Even so, the city has not been defined by the disaster, but rather by the laissez-faire response of some residents.

“It feels like Sunday at like 5 p.m., but every single day,” said Dominique Dollenmayer, a USF alumna and Tulane University graduate student who has been living in New Orleans for about eight months. Dollenmayer admitted that “it’s just so frustrating driving around” because “there are hordes and hordes of people” still congregating at popular local parks. 

Ethen Pociask, a junior computer science major who is from New Orleans, believes being social is essential to the fabric of New Orleans life. “I think it’s really hard for people to accept that they can’t socially gather in a place. [New Orleans] is kind of built off of it. It’s such a crazy and weird time,” he said.

But Ali DeFazio, a USF alumna who has been in New Orleans for the majority of the COVID-19 crisis, believes that the disease itself has been hard for people to wrap their heads around. 

“It was so unfathomable that [the coronavirus] would hit the U.S., in our little bubble of privilege. ‘It won’t happen in America,’ I think a lot of people were feeling that, and I think people don’t want to believe in bad things happening,” said DeFazio. “There’s a cognitive dissonance and disruptiveness around bad situations.”

It is also important to remember the major impact that Hurricane Katrina had on New Orleans when contextualizing the lax attitude of some New Orleanians surrounding COVID-19. As a result of the devastation that Katrina caused, the city and its residents have become a bit desensitized to disasters.

“Every person you talk about [COVID-19] here with, they compare it to Katrina, and I mean, rightfully so, too,” said Pociask. “But at the same time, I think a lot of people are taking it like Katrina, not realizing how different it is from Katrina. I mean, it’s not a physical obstruction, we’re talking about something that’s just kind of floating through the air. And I think New Orleans has never had to deal with that before.”

Another fallout which draws a comparison between the coronavirus outbreak and Hurricane Katrina is the increased media attention and coverage of New Orleans in national news outlets.

“It’s a fact that New Orleans is having a disproportionately bad outbreak,” said DeFazio, who is also a graduate student at the University of California, Berkeley’s journalism school and currently reporting on COVID-19 in California for the New York Times. “But, I also think about how New Orleans is a disaster zone for Americans and something about New Orleans is like an American treasure that people only seem to care about when something bad happens.”

“I woke up with a lot of text messages from friends sending me screenshots of national news sites saying that New Orleans is going to be the hardest hit place. And so, it’s funny because it’s kind of like ‘I know, I live here.
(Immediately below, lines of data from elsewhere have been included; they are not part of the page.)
-- ==== Sys2Proof/Machine/Reset.lean ====
section
/-!
DEFINITION. Partition resets (spec/01 R29, spec/21 R405 to R408), the Owl (spec/03 R90, R91), function-level resets (spec/02 R64),
and the end of a running checkpoint (R57, R58).
-/
namespace Sys2Proof.Machine

/-! ## The end of a checkpoint or restore -/

/-- Host writes that were held are applied in arrival order (R57). -/
def State.applyHeld (s : State) : State :=
  let ws := s.hostLink.heldWrites
  ws.foldl (fun s w => s.hostWrite (w.addr.toNat / 64 * 64) w)
    { s with hostLink := { s.hostLink with heldWrites := [] } }

/-- The running checkpoint or restore ends: its partitions resume, held writes are applied, and its signal is added to. -/
def State.endCkpt (s : State) (fail : Bool) : State :=
  match s.ckpt with
  | none => s
  | some c =>
    let view := ((s.queue? c.queue).map Queue.stores).getD []
    let s := { s with ckpt := none }.applyHeld
    (s.signalAdd { queue := c.queue, asid := c.asid, va := c.signal, fail := fail, view := view }).landed c.queue .ckpt []

/-! ## What a partition reset clears (R407) -/

/-- The clusters of a partition. -/
def State.clustersOf (s : State) (p : Nat) : List Nat := (List.range 32).filter (fun c => (s.part p).cfg.clusters.getLsbD c)

/-- A location lies in the scratch of some clusters. -/
def scratchIn (cs : List Nat) (loc : Nat) : Bool := spaceOf loc == .scratch && cs.contains (scratchCore loc / 32)

/-- The scratch of reset clusters reads 0, and its words have no write but the initial one. -/
def State.clearScratch (s : State) (cs : List Nat) : State :=
  { s with
    mem := s.mem.filter (fun c => !scratchIn cs c.1), orders := s.orders.filter (fun o => !scratchIn cs o.word),
    slotViews := s.slotViews.filter (fun v => !scratchIn cs v.block), bbarViews := s.bbarViews.filter (fun v => !scratchIn cs v.1) }

/-- A core of a reset cluster: its places, tiles, accumulators, `cbd`s and allocations are cleared; its counters and a lane that
the spare has replaced stay. -/
def Core.cleared (c : Core) : Core :=
  { c with
    pool := [], hands := List.replicate 16 none, tiles := List.replicate 16 Tile.init, acc := [], chk := [], accBad := [],
    cbd := List.replicate 8 0, work := [], allocs := [],
    slots := c.slots.map (fun x => { Slot.init with retired := x.retired, rebuild := x.rebuild }) }

/-- Clear the clusters of a partition, and the predictors of their dies (R112). -/
def State.clearClusters (s : State) (cs : List Nat) : State :=
  let s := s.clearScratch cs
  { s with
    cores := s.cores.map (fun (c : Nat × Core) => if cs.contains (coreCluster c.1) then (c.1, c.2.cleared) else c),
    clusters := s.clusters.map (fun (c : Nat × Cluster) => if cs.contains c.1 then (c.1, Cluster.init) else c),
    dies := (List.range s.dies.length).map (fun d =>
      let x := s.die d
      if cs.any (fun c => c / 8 == d) then { x with predictor := [] } else x) }

/-- A copy whose scratch end lies in a reset cluster stops before its next line: the lines that it has read are written. Those in its
own scratch are cleared with it. -/
def State.stopCopy (s : State) (c : Copy) : State :=
  let s := { s with copies := s.copies.filter (fun x => x.id ≠ c.id), lineFails := s.lineFails.filter (fun x => x.1 ≠ c.id) }
  (State.drainLines c.id c.party c.prog.wait.length (s, c.prog, s.forkView c.fork)).1

/-- The hands of a launch in flight are killed, whatever their state (R85, R407), and reported: those that were DONE as completed, the
others as FAILED (R92, R406). -/
def State.killLaunch (s : State) (code : BitVec 8) (l : Launch) : State :=
  (s.hands.filter (fun h => h.lid = l.lid && h.state != .killed)).foldl (fun s h =>
    let s := s.killMember h.key
    if h.state == .done then s.report h false 0 0 else s.report h true code h.reportPc) s

/-- The launches of a partition leave the Decks and the resolutions under way, and their tokens are freed, without any resolution;
generations stay (R93). -/
def State.dropSpeculation (s : State) (lids : List Word) : State :=
  { s with
    dies := s.dies.map (fun (d : Die) => { d with deck := d.deck.filter (fun e => !lids.contains e.lid),
                                                  tokens := updWhere (fun t => lids.contains t.lid) (fun t => { t with state := 0 }) d.tokens }),
    resolutions := s.resolutions.filter (fun r => !(s.hands.any (fun h => h.key = r.hand && lids.contains h.lid))) }

/-- Take a queue out of the wait-and-wake table. -/
def State.unwaitQueue (s : State) (k : Nat × Nat) : State :=
  let cut := s.wake.map (fun e => { e with queues := e.queues.filter (fun x => x ≠ k) })
  { s with wake := cut.filter (fun e => !(e.hands.isEmpty && e.queues.isEmpty && e.line.isNone)) }

/-- A launch of a reset partition ends. While an item's page is not resident, its items and its signal add follow with
LAUNCH_COMPLETE (log 62); its group-table entries, bindings and publish entries are freed by the reset (R407). -/
def State.endReset (s : State) (l : Launch) : State :=
  match s.endLaunch l with
  | .ok s => s
  | .error (.page va home e) =>
    let s := (s.endBindings l).updLaunch l.lid (fun l => { l with freed := true })
    (s.frontPage l.die l.asid va home e).landed l.queue (.launch l.lid) []
  | .error _ => s

/-- The ARMED nodes of a queue's running graphs fail without an item record (R406). -/
def State.failGraphs (s : State) (k : Nat × Nat) : State :=
  let s := { s with graphs := updWhere (fun g => decide (g.queue = k)) (fun g => { g with parsing := false, reset := true }) s.graphs }
  (s.graphs.filter (fun g => g.queue = k)).foldl (fun s g => g.nodes.foldl (fun s i =>
    if (s.node g.die i).nstate == nArmed then s.updNode g.die i (fun n => { n with nstate := nFailed }) else s) s) s

/-- The graphs of a queue whose nodes have all ended complete. -/
def State.endGraphs (s : State) (k : Nat × Nat) : State := (s.graphs.filter (fun g => g.queue = k)).foldl State.graphEnd s

/-- A queue of a reset partition becomes FAULTED: RPTR, the position in its buffers and FOFF stand at the first packet that had
not completed, and its Owl is IDLE (R29). -/
def State.faultReset (s : State) (k : Nat × Nat) (fcode : Nat) : State :=
  match s.queue? k with
  | none => s
  | some q =>
    let s := s.release k qFaulted
    let here : Pos := { rptr := s.qRptr q, ib := if q.slot.isSome then q.ib
      else (List.range (min 4 (s.qField q 240 3))).map (fun i => (BitVec.ofNat 32 (s.qField q (256 + 32 * i) 32) : Word)) }
    let pos := (q.inFlight.head?.map Prod.snd).getD here
    let s := (s.qPut q 16 pos.rptr.toNat 4).saveIb { q with ib := pos.ib }
    let s := ((s.qPut q 25 fcode 1).qPut q 26 pos.rptr.toNat 4).unwaitQueue k
    (s.updQueue k (fun q => { q with await := .none, owl := .idle, owlCount := 0, inFlight := [], stalled := false, paused := none })).msix q.fn

/-- A queue is destroyed (R64): its slot is released and it is forgotten. -/
def State.destroyQueue (s : State) (q : Queue) : State :=
  let k := (q.fn, q.idx)
  let s := (s.unwaitQueue k).withdrawTable q.die (fun b => b.queue = k)
  let s := match q.slot with
    | some n => s.updDie q.die (fun d => { d with fslots := putAt 64 none (fun _ => none) n d.fslots })
    | none => s
  { s with queues := s.queues.filter (fun x => !(x.fn = q.fn && x.idx == q.idx)) }

/-! ## The partition reset (R29) -/

/-- A partition reset, with the code of its items and its Magpie record, and the FCODE of its queues. The queues of a function that
an FLR resets are destroyed instead. -/
def State.resetPartition (s : State) (p d : Nat) (code : BitVec 8) (fcode : Nat) (gone : Queue → Bool) : State :=
  let s := s.magpie d unitFrontEnd code [p]
  let cs := s.clustersOf p
  let s := (s.copies.filter (fun c => cs.contains (coreCluster c.core))).foldl State.stopCopy s
  let qs := s.queues.filter (fun q => q.part = p)
  let s := qs.foldl (fun s q => s.failGraphs (q.fn, q.idx)) s
  let ls := s.launches.filter (fun l => l.part = p)
  let s := ls.foldl (fun s l => s.killLaunch code l) s
  let s := s.dropSpeculation (ls.map Launch.lid)
  let s := s.clearClusters cs
  let s := s.updPart p (fun x => { x with head := none, back := 0, reserve := false, xcnt := [] })
  let s := ls.foldl (fun s l => match s.launch? l.lid with | some l => s.endReset l | none => s) s
  let s := qs.foldl (fun s q => s.endGraphs (q.fn, q.idx)) s
  let s := if s.covered p then s.endCkpt true else s
  qs.foldl (fun s q => if gone q then s.destroyQueue q else s.faultReset (q.fn, q.idx) fcode) s

/-- The die to whose Magpie a partition's reset is logged: that of its lowest cluster. -/
def State.resetDie (s : State) (p : Nat) : Nat := ((s.clustersOf p).headD 0) / 8


/-! ## Function-level resets (R64) -/

/-- The reset of a function: of a virtual one, its queues are destroyed and the partition bound to it is reset; of the physical one
(0), every queue of every function is destroyed and every partition is reset. -/
def State.resetFunction (s : State) (f : Nat) : State :=
  if f = 0 then
    let s := (List.range 16).foldl (fun s p => s.resetPartition p (s.resetDie p) 0x8D 0x8D (fun _ => true)) s
    s.queues.foldl State.destroyQueue s
  else
    let b := ((s.funcs.getD f Func.init).bind).toNat
    let p := bits b 0 4
    let s := if bits b 7 1 = 1 then s.resetPartition p (s.resetDie p) 0x8D 0x8D (fun q => q.fn = f) else s
    (s.queues.filter (fun q => q.fn = f)).foldl State.destroyQueue s

/-! ## Warm reset (R15, R29) -/

/-- Memory of others: of the host and of peers. -/
def outsideLoc (loc : Nat) : Bool := spaceOf loc == .host || spaceOf loc == .peer

/-- Staged updates take effect: image, fuse value and content (R228). -/
def Mgmt.install (m : Mgmt) : Mgmt :=
  let m := m.staged.foldl (fun (m : Mgmt) u =>
    { m with versions := putAt 4 0 (fun _ => u.2.1) u.1 m.versions, fuses := putAt 4 0 (fun v => max v u.2.1) u.1 m.fuses,
             images := putAt 4 0 (fun _ => u.2.2) u.1 m.images }) m
  { m with staged := [] }

/-- The module after a reset of everything but the VAUX domain (R15, R29): each die's Magpie and PREDICTED_EOL, the management
controller with its sensors, the vault, and what lies outside the module. Staged updates take effect (R228). A running checkpoint ends, its signal with bit 63 (R58).
A peer port that was down stays down (R21); that the host link, which the reset clears, has trained again at its rate and width is
the model's choice (log 79). -/
def State.warm (s : State) : State :=
  let s := s.endCkpt true
  { State.reset with
    agenda := s.agenda, tick := s.tick, args := s.args, devNum := s.devNum,
    mem := s.mem.filter (fun c => outsideLoc c.1), orders := s.orders.filter (fun o => outsideLoc o.word),
    dies := s.dies.map (fun d => { Die.init with magpie := d.magpie, magSeq := d.magSeq, eol := d.eol, peerDrops := d.peerDrops }),
    ports := s.ports.map (fun p => if p.up then Port.init else { Port.init with up := false }),
    hostLink := { State.reset.hostLink with rate := s.hostLink.rate, width := s.hostLink.width }, hostView := s.hostView.filter (fun x => outsideLoc x.1),
    mgmt := { s.mgmt.install with measured := putAt 5 0 (fun _ => s.tick) 4 s.mgmt.measured }, sensors := s.sensors, vaultUp := s.vaultUp, vault := s.vault, snapshots := s.snapshots }

def State.updMgmt (s : State) (f : Mgmt → Mgmt) : State := { s with mgmt := f s.mgmt }

/-! ## Pending resets (R30) -/

/-- How wide a reset is (R29). -/
def ResetReq.width : ResetReq → Nat
  | .warm => 3
  | .function _ => 2
  | .partition _ _ _ _ => 1

/-- Perform one reset. -/
def State.performReset (s : State) (r : ResetReq) : State :=
  match r with
  | .warm => s.warm
  | .function f => s.resetFunction f
  | .partition p d code fcode => s.resetPartition p d code fcode (fun _ => false)

/-- Step 1 of R91: an Owl and every queue of its partition become DRAINING. -/
def State.drainPartition (s : State) (q : Queue) : State :=
  let s := (s.queues.filter (fun x => x.part = q.part)).foldl (fun s x =>
    (s.qPutState x qDraining).updQueue (x.fn, x.idx) (fun y => { y with paused := some (s.qState x) })) s
  s.updQueue (q.fn, q.idx) (fun x => { x with owl := .draining })

/-- The STATE in which a DRAINING queue goes on: what it was, unless a wake or a doorbell has changed that. -/
def State.resumeState (s : State) (q : Queue) (st : Nat) : Nat :=
  if st = qWaiting ∧ q.await = .none ∨ st = qIdle ∧ s.qWptr q ≠ s.qRptr q then qReady else st

/-- Queues whose partition's reset has been discarded (R30) go on, and their Owls count again (log 114). -/
def State.undrain (s : State) : State :=
  (s.queues.filter (fun q => q.paused.isSome)).foldl (fun s q =>
    let s := if s.qState q = qDraining then s.qPutState q (s.resumeState q (q.paused.getD 0)) else s
    s.updQueue (q.fn, q.idx) (fun x => { x with paused := none, owl := if x.owl == .draining then .counting else x.owl })) s

/-- Of the resets that are pending the widest are performed, and the narrower ones are discarded. -/
def State.performResets (s : State) (rs : List ResetReq) : State :=
  let w := rs.foldl (fun n r => max n r.width) 0
  ((rs.filter (fun r => r.width = w)).foldl State.performReset { s with pendResets := [] }).undrain

/-- A reset is caused: as the input says, it stays pending, or it is performed with those that are pending. -/
def State.requestReset (s : State) (r : ResetReq) : State :=
  if s.args.pend then { s with pendResets := s.pendResets ++ [r] } else s.performResets (s.pendResets ++ [r])

/-- PARTITION_RESET, by system software. -/
def execPartitionReset (s : State) : Host.Outcome State Fault Refusal :=
  let p := s.args.n
  if 16 ≤ p then .next s else .next (s.requestReset (.partition p (s.resetDie p) 0x8D 0x8D))

/-- OWL_EXPIRY: the count of a queue's Owl has reached the budget of its oldest running launch (R90, R91): its partition drains and is
reset. A reset that stays pending, with the Owl DRAINING, is performed by a later one of these steps. -/
def execOwlExpiry (s : State) : Host.Outcome State Fault Refusal :=
  let k := (s.args.n, s.args.m)
  match s.queue? k, s.oldestLaunch k with
  | some q, some l =>
    if q.owl == .draining then .next (if s.args.pend then s else s.performResets s.pendResets)
    else if q.owl == .counting && q.paused.isNone && 2 ^ l.owlb ≤ q.owlCount then
      .next ((s.drainPartition q).requestReset (.partition q.part q.die 0x14 0x8C))
    else .next s
  | _, _ => .next s

/-- FLR_VF. -/
def execFlrVf (s : State) : Host.Outcome State Fault Refusal :=
  let f := s.args.n
  if f = 0 ∨ 64 ≤ f then .next s else .next (s.requestReset (.function f))

/-- FLR_PF. -/
def execFlrPf (s : State) : Host.Outcome State Fault Refusal := .next (s.requestReset (.function 0))

end Sys2Proof.Machine
end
I see it happening in front of me,’” said Dollenmayer.

Pociask is also witnessing first-hand how COVID-19 is affecting New Orleans, as well as the greater United States, and said that ultimately, he hopes that this pandemic will be a catalyst for social change. “The biggest tragedy would be if we get through this and we’re the same afterwards,” he said.

It may be a while before the good times to roll in the Crescent City once again.

Disclaimer: Ali DeFazio and Dominique Dollenmayer are former staff members of the San Francisco Foghorn.